Author:
Randhawa Aastha,Jana Kundan,Sattar Moin
Abstract
AbstractAdrenal crises occur due to either a complete lack or an insufficient amount of cortisol and are usually triggered by stressors like infections, trauma, surgical interventions, and dental procedures. The physiological changes associated with major surgery are well-studied stressors linked to adrenal crisis.

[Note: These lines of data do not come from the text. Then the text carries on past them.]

/-- STATE of a waybill status word (08 R212). -/
def wbState (w : Word) : Nat := bits w.toNat 63 61

/-- A write of the region, cut where the region's addresses enter another 64 KiB page: each piece has a translation of its own. -/
def regionPieces (base off : Nat) (bs : List Byte) (into : Bool) (fuel : Nat) : List RegionWrite :=
  match fuel with
  | 0 => []
  | k + 1 =>
    let here := 65536 - (base + off) % 65536
    if bs.length ≤ here then [{ off := off, bytes := bs, into := into }]
    else { off := off, bytes := bs.take here, into := into } :: regionPieces base (off + here) (bs.drop here) into k

def parkWrite (s : State) (run : BitVec 32) (off : Nat) (bs : List Byte) (into : Bool) : State :=
  modRun s run (fun r => { r with parked := r.parked ++ regionPieces r.lr.wbBase off bs into (bs.length / 65536 + 2) })

/-- A write of the region by hardware: made, in order, when the step is over (`regionsOut`). -/
def regionWrite (s : State) (run : BitVec 32) (off : Nat) (bs : List Byte) : State := parkWrite s run off bs false

/-- Bits set in the region. -/
def regionOr (s : State) (run : BitVec 32) (off : Nat) (bs : List Byte) : State := parkWrite s run off bs true

/-- Sets the bit of watched swatch `j` in map `k` of a run. -/
def markBit (s : State) (run : BitVec 32) (k j : Nat) : State :=
  regionOr s run (mapOffset (getRun s run).lr k + j / 8) [BitVec.ofNat 8 (2 ^ (j % 8))]

/-- The map that a write by run `tag` (0: none) marks: the round map while that run is relaunching, else the live map (08 R218). -/
def markedMap (r : Run) (run tag : BitVec 32) : Nat :=
  match r.relaunch with
  | some (_, round, _, _) => if tag = run then 2 + round % 2 else (bits r.wbWord.toNat 60 60)
  | none => bits r.wbWord.toNat 60 60

/-- Marks, for one run, the watched swatches that a physical granule of this device holds. -/
def markRun (s : State) (run : BitVec 32) (r : Run) (g : Nat) (tag : BitVec 32) : State :=
  if wbState r.wbWord = 0 then s
  else
    r.armed.foldl (fun s e =>
      match e.2 with
      | none => s
      | some base =>
        if base ≤ 64 * g ∧ 64 * g < base + 0x10000 then
          match watchIndex r.lr.watch (e.1 * 16 + (64 * g - base) / 4096) with
          | some j => markBit s run (markedMap r run tag) j
          | none => s
        else s) s

/-- A depot grants exclusive ownership of, or applies a write to, a granule: the waybill maps take it (08 R218). -/
def markMaps (s : State) (g : Nat) (tag : BitVec 32) : State :=
  s.runs.foldl (fun s e => markRun s (BitVec.ofNat 32 e.1) e.2 g tag) s

/-! ## Directory and snoops (06 R185-R187) -/

/-- Packets that waited for a granule go back to be served, in arrival order. -/
def packetEvent (p : Packet) : Instr :=
  if p.opcode = 0x01 then .rd p
  else if p.opcode = 0x02 then .rdx p
  else if p.opcode = 0x03 then .wr p
  else if p.opcode = 0x04 then .amoPacket p
  else if p.opcode = 0x13 then .draywr p
  else if p.opcode = 0x0F then .notice p
  else .wb p

/-- Requests that waited for a granule take POISON; the reply to one that carries no request word has zeros for it (06 R183, R187). -/
def poisonWaiting (s : State) (ps : List Packet) : State :=
  ps.foldl (fun s p => acknowledge s p (if hasRequestWord p.opcode.toNat then p.body.take 16 else []) 1 4 0 0) s

/-- An entry becomes DERELICT, once (06 R187). The copy of a local owner that did not answer is invalid: its late answer would be discarded
and INV sent to it (R186). -/
def makeDerelict (s : State) (g : Nat) (owner : Nat) : State :=
  let d := dirOf s g
  if d.st == .derelict then s
  else
    let s1 := modSector { s with l2 := s.l2.filter (fun l => !(l.dev == devnum s && l.pa == 64 * g)) } g (fun m => { m with derelict := true })
    let s2 := modDir s1 g (fun _ => { st := .derelict, clusters := d.clusters, ownerDev := d.ownerDev })
    let s3 := poisonWaiting s2 d.waiting
    let s4 := logRecord s3 { cls := .hw, sub := 3, source := depotSource (64 * g), addr := 64 * g, detail := leBytes 4 owner }
    { s4 with depot := { s4.depot with drlCnt := s4.depot.drlCnt + 1 } }

/-- A line written back to its local home; a late writeback into a DERELICT entry does not land (06 R178, R186). -/
def writeBack (s : State) (l : L2Line) : State :=
  let g := l.pa / 64
  if !l.dirty || !(l.dev = devnum s) || (dirOf s g).st == .derelict then s
  else
    let s1 := writeSector s g l.key l.data
    l.tags.foldl (fun s tag => markMaps s g tag) (if l.poison || l.bad then modSector s1 g (fun m => { m with poisoned := true }) else s1)

def dropLine (s : State) (c g dev : Nat) : State :=
  { s with l2 := s.l2.filter (fun l => !(l.cluster == c && l.pa == 64 * g && l.dev == dev)) }

/-- A cluster gives up a line: written back if dirty, dropped, and out of the directory. -/
def evictLine (s : State) (l : L2Line) : State :=
  let g := l.pa / 64
  let s1 := dropLine (writeBack s l) l.cluster g l.dev
  if l.dev = devnum s && !((dirOf s1 g).st == .derelict) then
    modDir s1 g (fun d =>
      let cl := without d.clusters l.cluster
      { d with clusters := cl, st := if cl.isEmpty && d.remotes.isEmpty && !d.wide && d.ownerDev.isNone then .uncached else if d.st == .owned then .shared else d.st })
  else s1

/-- A snoop is out: its time-out of DTMO µs runs (06 R186). -/
def awaitSnoop (s : State) (g : Nat) : State :=
  later (modDir s g (fun d => { d with snooping := true, snoopTick := s.now })) [.snoopTimeout g]

/-- The depot's snoop of a local owner: HIT writes the data and leaves the copy shared; MISS makes the entry DERELICT; a cluster under
reset answers nothing yet (06 R186). -/
def snoopLocal (s : State) (g c : Nat) : Served Unit :=
  if clusterResetting s c then .busy (awaitSnoop s g)
  else
    match lineOfHome s c g with
    | some l =>
      let s1 := writeBack s l
      let s2 := { s1 with l2 := s1.l2.map (fun x => if x.cluster == c && x.pa == 64 * g && x.dev == devnum s then { x with owned := false, dirty := false, poison := x.poison || (x.bad && x.dirty), bad := x.bad && !x.dirty } else x) }
      .ok () (modDir s2 g (fun d => { d with st := .shared }))
    | none => .bad 0x07 0x04 (makeDerelict s g c)

/-- Sends SNP for a granule that another device owns and waits for the answer (06 R186). -/
def snoopRemote (s : State) (g dev : Nat) : Served Unit :=
  let (s1, _) := sendRequest s dev none (.snoop g) (BitVec.ofNat 64 (64 * g)) 0 0x06 (requestWord s dev (64 * g) 0 (sectorOf s g).key 6 false false)
  .busy (awaitSnoop s1 g)

/-- Brings a granule to a state in which no one but `keep` owns it. The depot serves one request for it at a time, in arrival order: it is
busy while a snoop or an invalidation is out, or an earlier packet waits (06 R185). A request of this device's own agents and engines that
finds it busy has not arrived yet: it comes again, and arrives when it finds the depot free (DESIGN CHOICE, log 61). -/
def settle (s : State) (g : Nat) (keep : Option Nat) : Served Unit :=
  let d := dirOf s g
  if d.st == .derelict then .bad 0x07 0x04 s
  else if d.snooping || decide (0 < d.invs) || !d.waiting.isEmpty then .busy s
  else
    match d.ownerDev with
    | some dev => snoopRemote s g dev
    | none =>
      if d.st == .owned then
        match d.clusters.head? with
        | some c => if keep = some c then .ok () s else snoopLocal s g c
        | none => .ok () s
      else .ok () s

/-- Invalidates every copy but `keep`'s: local copies at once, other devices by INV, whose acknowledgements are awaited (06 R185). -/
def invalidate (s : State) (g : Nat) (keep : Option Nat) : Served Unit :=
  let d := dirOf s g
  if 0 < d.invs then .busy s
  else
    let s1 := { s with l2 := s.l2.filter (fun l => !(l.pa == 64 * g && l.dev == devnum s && !(keep == some l.cluster))) }
    let cl := d.clusters.filter (fun c => keep == some c)
    let others := if d.wide then (List.range 8192).filter (fun dev => !(dev = devnum s) && hasRoute s dev) else d.remotes
    if others.isEmpty then
      .ok () (modDir s1 g (fun d => { d with clusters := cl, wide := false, remotes := [], st := if cl.isEmpty then .uncached else d.st }))
    else
      let s2 := others.foldl (fun s dev =>
        (sendRequest s dev none (.invalidate g) (BitVec.ofNat 64 (64 * g)) 0 0x0A (requestWord s dev (64 * g) 0 (sectorOf s g).key 6 false false)).1) s1
      .busy (modDir s2 g (fun d => { d with clusters := cl, wide := false, remotes := [], invs := others.length }))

Extracorporeal membrane oxygenation (ECMO), a strategy employed to assist with circulatory support and gas exchange, is also a significant physiologically demanding stressor to the human body. In this study, we retrospectively assess the incidence and outcomes of patients with adrenal insufficiency who were cannulated for extracorporeal membrane oxygenation (ECMO) using the National Inpatient Sample (NIS) database. Patients who were cannulated for ECMO from 2016 to 2020 were identified and divided into two cohorts depending on the presence or absence of adrenal insufficiency. The two groups were compared for the primary outcome of inpatient mortality and secondary outcomes including rates of LVAD, heart transplant, lung transplantation, stroke, GI bleed, and renal failure.In our study, we found that mortality rates between the two groups were similar. All-cause inpatient mortality was 45% in both groups (p>0.9). We found no differences in the rates of heart transplantation, lung transplantation, or LVAD implantation between patients with and without adrenal insufficiency. We additionally find that mortality rates in our study mirror those from dedicated ECMO registries, further lending credence to our findings. Our study discusses important findings from a relatively understudied disease process, based on a large and representative population from multiple centers across the country.